Van Noten is one of six designers who put Antwerp on the fashion map in the 1980's, a group that became known internationally as the Antwerp Six, whose successors include such designers as Nicole Cadine, known for her exotic, many-layered creations. Since then, fashion has become so important to the economic life of Antwerp, and such a boost to tourism, that the city purchased an expansive 19th-century building off the Nationale-straat for the Flanders Fashion Institute. Set to open in September of 2001, the institute will house the fashion department of the Royal Academy of Fine Arts, several stories of archives, a fashion museum, a restaurant and a bookstore. Celebrations will start in May with an exhibit called "Mutilate?" (a historical perspective on body modification) at MUKHA and run throughout the summer at venues around the city.

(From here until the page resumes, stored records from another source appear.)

theorem State.ringQualified_moves (s : State) (k : Line) : s.moves P (s.ringQualified k) := by
  unfold State.ringQualified
  dsimp only
  split
  · rename_i h
    exact .after (State.raiseAll_moves _ _) (s.aside_moves k _ (by simp [h.2]) (by simp [h.2]) (by simp) (by simp))
  · exact s.moves_refl

theorem State.ringGone_moves (s : State) (k : Line) : s.moves P (s.ringGone k) := by
  unfold State.ringGone
  dsimp only
  split
  · rename_i h
    exact .after (State.count_moves _ _) (.after (State.raiseAll_moves _ _)
      (s.aside_moves k _ (by simp [h.2]) (by simp [h.2]) (by simp) (by simp)))
  · exact s.moves_refl

theorem State.graceOver_moves (s : State) (k : Line) : s.moves P (s.graceOver k) := by
  unfold State.graceOver
  dsimp only
  split
  · exact s.hangup_moves k
  · exact s.moves_refl

theorem State.loopLost_moves (s : State) (k : Line) : s.moves P (s.loopLost k) := by
  unfold State.loopLost
  dsimp only
  split
  · exact s.hangup_moves k
  · exact s.moves_refl

theorem State.lineCut_recs (s : State) (k : Line) : (s.lineCut k).lines.recs = s.lines.recs := by
  unfold State.lineCut
  split <;> rfl

theorem State.guardOver_moves (s : State) (k : Line) : s.moves P (s.guardOver k) := by
  unfold State.guardOver
  dsimp only
  split
  · rename_i h
    exact .after (State.aside_moves _ k _ (by rw [State.lineCut_recs]; simp [h.2]) (by rw [State.lineCut_recs]; simp [h.2])
      (by simp) (by simp)) (s.lineCut_moves k)
  · exact s.moves_refl

theorem State.lineNotice_moves (s : State) (k : Line) (st : SourceState) : s.moves P (s.lineNotice k st) := by
  unfold State.lineNotice
  dsimp only
  split
  · exact .after (State.onLine_moves _ _ _ fun _ => rfl) (s.seat_moves _ _)
  · exact s.seat_moves _ _

theorem State.mapHighway_moves (s : State) (ws : List Word) : s.moves P (s.mapHighway ws).1 := by
  unfold State.mapHighway
  split
  · exact s.moves_refl
  · dsimp only
    split_ifs
    · exact s.moves_refl
    · exact s.moves_refl
    · rename_i m _ _ _
      refine .after (State.rewriteIf_moves _ _ _ _) (.after (Relation.ReflTransGen.single (.lines ({ s with highway := { s.highway with map := m } } : State) _
        fun ⟨h1, h2, h3⟩ => ⟨h1, fun j => ?_, fun j => ?_⟩)) (s.withHighway_moves _))
      · rw [PerLine.get_mapWith]
        exact h2 j
      · rw [PerLine.get_mapWith]
        exact h3 j

theorem State.answerLine_moves (s : State) (line dest : Nat) : s.moves P (s.answerLine line dest).1 := by
  unfold State.answerLine
  split
  · rename_i k queued _ _
    split
    · exact s.moves_refl
    · rename_i hr
      simp only [ne_eq, not_not] at hr
      split
      · exact s.moves_refl
      · rename_i hs
        dsimp only
        split
        · dsimp only
          refine .after (State.lines_moves (s := s.count .callsAnswered) rfl fun h => ?_) (State.count_moves _ _)
          rw [State.count_lines] at h
          have this : ((((s.onLine k fun r => { r with seize := true, ringGap := none, loopSeen := false
                                                       answerGrace := startTimer 2000 }).count .callsAnswered).toQueue
              k).lines) = { s.lines with
                recs := s.lines.recs.modify k fun r => { r with state := .waiting, seize := true, ringGap := none
                                                                loopSeen := false, answerGrace := startTimer 2000 }
                queue := s.lines.queue ++ [k] } := by cases k <;> rfl
          rw [this]
          have h' := LineControl.toQueue_inOrder h k (fun r => { r with state := .waiting, seize := true, ringGap := none
                                                                        loopSeen := false, answerGrace := startTimer 2000 })
            (by simp [hr]) rfl
          have hq : s.lines.queue.filter (· ≠ k) = s.lines.queue := by
            apply List.filter_eq_self.mpr
            intro x hx
            simp only [ne_eq, decide_not, Bool.not_eq_true', decide_eq_false_iff_not]
            rintro rfl
            have := (h.2.1 x).mp hx
            simp_all
          have hsc : s.lines.screener ≠ some k := by
            intro hc
            have := (h.2.2 k).mp hc
            simp_all
          rw [hq, if_neg hsc] at h'
          exact h'
        · dsimp only
          refine .after (State.lines_moves (s := s.count .callsAnswered) rfl fun h => ?_) (State.count_moves _ _)
          rw [State.count_lines] at h
          have this : ((((s.onLine k fun r => { r with seize := true, ringGap := none, loopSeen := false
                                                       answerGrace := startTimer 2000 }).count .callsAnswered).toScreener
              k).lines) = { s.lines with
                recs := s.lines.recs.modify k fun r => { r with state := .screen, seize := true, ringGap := none
                                                                loopSeen := false, answerGrace := startTimer 2000 }
                screener := some k } := by cases k <;> rfl
          rw [this]
          have hn : s.lines.screener = none := by
            cases hc : s.lines.screener with
            | none => rfl
            | some x => simp_all
          have h' := LineControl.toScreener_inOrder h k (fun r => { r with state := .screen, seize := true, ringGap := none
                                                                           loopSeen := false, answerGrace := startTimer 2000 })
            hn rfl
          have hq : s.lines.queue.filter (· ≠ k) = s.lines.queue := by
            apply List.filter_eq_self.mpr
            intro x hx
            simp only [ne_eq, decide_not, Bool.not_eq_true', decide_eq_false_iff_not]
            rintro rfl
            have := (h.2.1 x).mp hx
            simp_all
          rw [hq] at h'
          exact h'
  · exact s.moves_refl

theorem State.queueLine_moves (s : State) (line : Nat) : s.moves P (s.queueLine line).1 := by
  unfold State.queueLine
  split
  · exact s.moves_refl
  · rename_i k _
    split
    · exact s.moves_refl
    · rename_i hr
      simp only [ne_eq, not_not] at hr
      refine State.lines_moves (State.rest_trans (s.leave_rest k) rfl) fun h => ?_
      show LineControl.inOrder { (s.leave k).lines with
        recs := (s.leave k).lines.recs.modify k fun r => { r with state := .waiting }
        queue := (s.leave k).lines.queue ++ [k] }
      rw [State.leave_lines]
      exact LineControl.toQueue_inOrder h k _ (by simp [hr]) rfl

Sebastian discovered that a fashionable wardrobe, like an appreciation for diamonds, isn't something you can acquire overnight, even in Antwerp. And Dries van Noten, like the rest of the Antwerp Six and the dozens of new academy graduates who've followed in their wake, is a designer you have to work your way up to, sock by sock. A perceptive clerk in a shop suggested he try Francis: International Art Development, a store that features vintage 50's and 60's modern furniture and previously worn designer duds at remarkably reasonable prices. In the end, he discovered a thrift shop run by Oxfam and purchased a clunky winter coat of no particular pedigree to replace the one he'd foolishly decided to leave at home. But somehow, in Antwerp, it looked more stylish, and that night in a cafe where we sat tasting Belgian beer, a woman in many layers of soft dark clothes tapped him on the shoulder and asked where he'd bought it.

CHOICE AND CHIC

HOTEL 'T SANDT , 17-19 Zand (telephone: 232-93-90; fax: 232-56-13), has double rooms, including breakfast, beginning at $150; the rates for larger suites begin at $190.

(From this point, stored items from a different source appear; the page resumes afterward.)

/-! ## Behind the take of a cue's last pair (R71, R84; log 49) -/

theorem endCommand_afterEnd (h : EndCommand n code deck fade k e) (hacc : s.acceptsOwing .a)
    (hd : deck.toNat = d.number) (hg : s.decks.get d = r) (ho : (s.decks.get d.other).owes = false)
    (hr : r.reading = none) (hp : r.pendingEnd = .none) (hlive : r.state = .playing ∨ r.state = .held)
    (hc : r.current = some c) (hf : r.fadeDue = false) (hend : c.length ≤ c.played) (hs : r.segueDue = false)
    (hn : r.next = none) (hl : r.lookahead = .none) (hh : c.holds = false) (he : c.ends = true)
    (ha : inCueArea c.address) (hk : s.keepsClip c.clip) :
    ∃ t, Sys2Proof.Machine.exec n s = .next t ∧ t.completion c.address .played c.length none ∧
      (c.notifies = true → ∀ p, t.hasEvent p .cueDone) ∧ (∀ p, t.hasEvent p .deckStopped) ∧
      t.decks = s.decks.set d (r.atRest none) ∧ t.clips = s.lockReleased c.clip ∧
      (t.air.sources.get (.deck d)).state = .off ∧
      t.air = s.air.withSource (.deck d) (t.air.sources.get (.deck d)) ∧ t.refusedWith .a code .badState ∧
      s.samePorts t ∧ s.frame t [.air, .decks, .clips, .arbiter]
        (fun b => ownPage .a b ∨ eventWord b ∨ completionWord c.address b) := by
  subst hg
  obtain ⟨⟨hpower, ⟨hmessages, hforced⟩, hramps⟩, halert, hwait, hrun⟩ := hacc
  have hlook : (s.decks.get d).lookaheadDue = false := by simp [DeckRec.lookaheadDue, hc, hl]
  have hplay : PlayedToRest d c none s (s.playedOut d) :=
    playedOut_rests hc hn ha hk (.inr (.inl ⟨rfl, hh, hl, he⟩))
  have hfound := found_played hmessages hramps ho halert hc hr hp hlive hend hlook hf hs hplay
  set u : State := { s.playedOut d with messages := [] } with hu
  have hreach : Reaches [.air, .decks, .clips, .arbiter] (fun b => eventWord b ∨ completionWord c.address b) s u :=
    hplay.reaches.messages []
  have hready : Ready u .a := ready_of_reaches hreach (by simp) hpower hwait hrun
  have hdeck : u.decks.get d = (s.decks.get d).atRest none := by
    show (s.playedOut d).decks.get d = _
    rw [hplay.decks, PerDeck.get_set_same]
  have hfree : (u.decks.get d).reading = none := by rw [hdeck]; exact hr
  have hidle : ((u.issuedTo .a k [deck, fade]).decks.get d).state = .idle := by
    show (u.decks.get d).state = .idle
    rw [hdeck]
    rfl
  have hissue : u.issue .a k [deck, fade] = (u.issuedTo .a k [deck, fade]).answer .a (.refused .badState) := by
    rw [issue_deck hready h.toDeck (by simp) hd hfree, h.idle u hidle]
  have hstep : (s.act fun s => s.issue .a k [deck, fade]) =
      ((u.issuedTo .a k [deck, fade]).answer .a (.refused .badState)).publish := by
    rw [act_found _ hpower hfound, hissue, State.settle_plain _ (State.messages_answer _ _ _)]
  set v := (u.issuedTo .a k [deck, fade]).answer .a (.refused .badState) with hv
  have hevent : ∀ p x, (s.playedOut d).hasEvent p x → v.publish.hasEvent p x := fun p x hx =>
    hasEvent_publish (answer_hasEvent (q := .a) _ (issuedTo_hasEvent u k [deck, fade] hx))
  have hraises : raisesStopped (s.decks.get d).notify (s.decks.get d).state true = true := by
    rcases hlive with hlive | hlive <;> cases (s.decks.get d).notify <;> simp [raisesStopped, hlive]
  have hpage : leavesPage (fun b => eventWord b ∨ completionWord c.address b) .a :=
    leavesPage_or (leavesPage_event _) (leavesPage_completion ha _)
  have hissued : Reaches [.air, .decks, .clips, .arbiter] (fun b => eventWord b ∨ completionWord c.address b)
      (u.issuedTo .a k [deck, fade]) (u.issuedTo .a k [deck, fade]) := Reaches.refl _ _ _
  have hair : v.publish.air = s.air.cutOff (.deck d) := by
    rw [State.publish_air, hv, answer_air]
    exact hplay.air
  obtain ⟨hoff, hsource⟩ := cutOff_withSource s.air d
  rw [h.exec, hstep]
  refine ⟨_, rfl, completion_publish ha (completion_of_same hplay.completion fun b hb => ?_),
    fun hno p => hevent p _ (hplay.done hno p), fun p => hevent p _ (hplay.stopped hraises p), ?_, ?_, ?_, ?_,
    h.code_eq ▸ command_refused hissued hpage (Reaches.refl _ _ v),
    command_ports hrun hreach hissued (by simp) (Reaches.refl _ _ v),
    command_frame hforced hreach hissued _ (Reaches.refl _ _ v)⟩
  · have hpageb := completionWord_not_ownPage ha hb .a
    rw [hv, State.answer_read _ _ _ _ hpageb, State.issuedTo_read _ _ _ _ _ hpageb]
  · rw [State.publish_decks, hv, answer_decks]
    exact hplay.decks
  · rw [State.publish_clips, hv, answer_clips]
    exact hplay.clips
  · rw [hair]
    exact hoff
  · rw [hair]
    exact hsource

HOTEL DE WITTE LELIE , 16-18 Keizerstraat (226-19-66; fax: 234-00-19), has double rooms, including breakfast, beginning at $215 and suites beginning at $290.

HORTA, 2 Hopland (232-28-15; fax: 232-93-54), lists appetizers for $7 to $22 and main courses beginning at $15.

DE FOYER, 18 Komedieplaats (233-55-17; fax: 226-65-66), serves such snacks as pate on toast ($9) and smoked salmon ($14).

LA RADE, 8 Ernest Van Dijckkaai (233-37-37; fax: 233-49-63), offers several prix fixe menus, beginning with a three-course dinner including aperitif, wine and coffee; $60 a person. Closed Saturday lunch and Sunday.

DE DRIE FLUWELEN, 24 Hofstraat (234-05-27; fax: 234-97-76), proposes prix fixe menus ranging from $50 to $70 a person, the latter for five courses and appropriate wines. Closed Saturday lunch, Sunday and Monday.

ZUIDERTERRAS, 37 Ernest Van Dijckkaai (234-12-75; fax: 234-02-54), specializes in salads ($8 to $17).

HANGAR 41, 41 St. Michielskaai (257-09-18), serves such classic Belgian bistro fare as steak tartare with frites ($12.50).

SUSTENANCE WITH STYLE

Antwerp has some of the most beautiful restaurants in Europe. Just down the street from La Rade is the Zuiderterras. Designed by the architect Bob Van Reeth, it features polished zinc floors, heated glass walls and stark black-and-white tiled bathrooms with immense porthole windows. It's perched over the banks of the Scheldt, near a pedestrian tunnel under the river, and looks, from a distance, like a spaceship hovering over the water. I was there at twilight, and for one moment, the sky and the river turned the same shade of murky olive and the patrons looked up from their coffee and salads in hushed appreciation. De Drie Fluwelen is located off the Grote Markt in the house of the late Josette Janssen, a fashion designer and costumer for the opera. The interior has been left largely as it was when she lived in the house, the walls of the Second Empire drawing room still the same calming shade of gray-blue and hung with the designer's crisp paintings and portraits.

Lunching at De Foyer, on the second floor of the Bourla Theater, is like dining in a rose-colored dome. And for more cool, stark beauty, there are scores of new restaurants and cafes like Hippodroom, Hangar 41 and Cargo, where minimalist decor (polished wood, buttery leather and acres of glass) is complemented by the jutting cheekbones, hand-rolled cigarettes and artfully deconstructed clothes of the pretty patrons.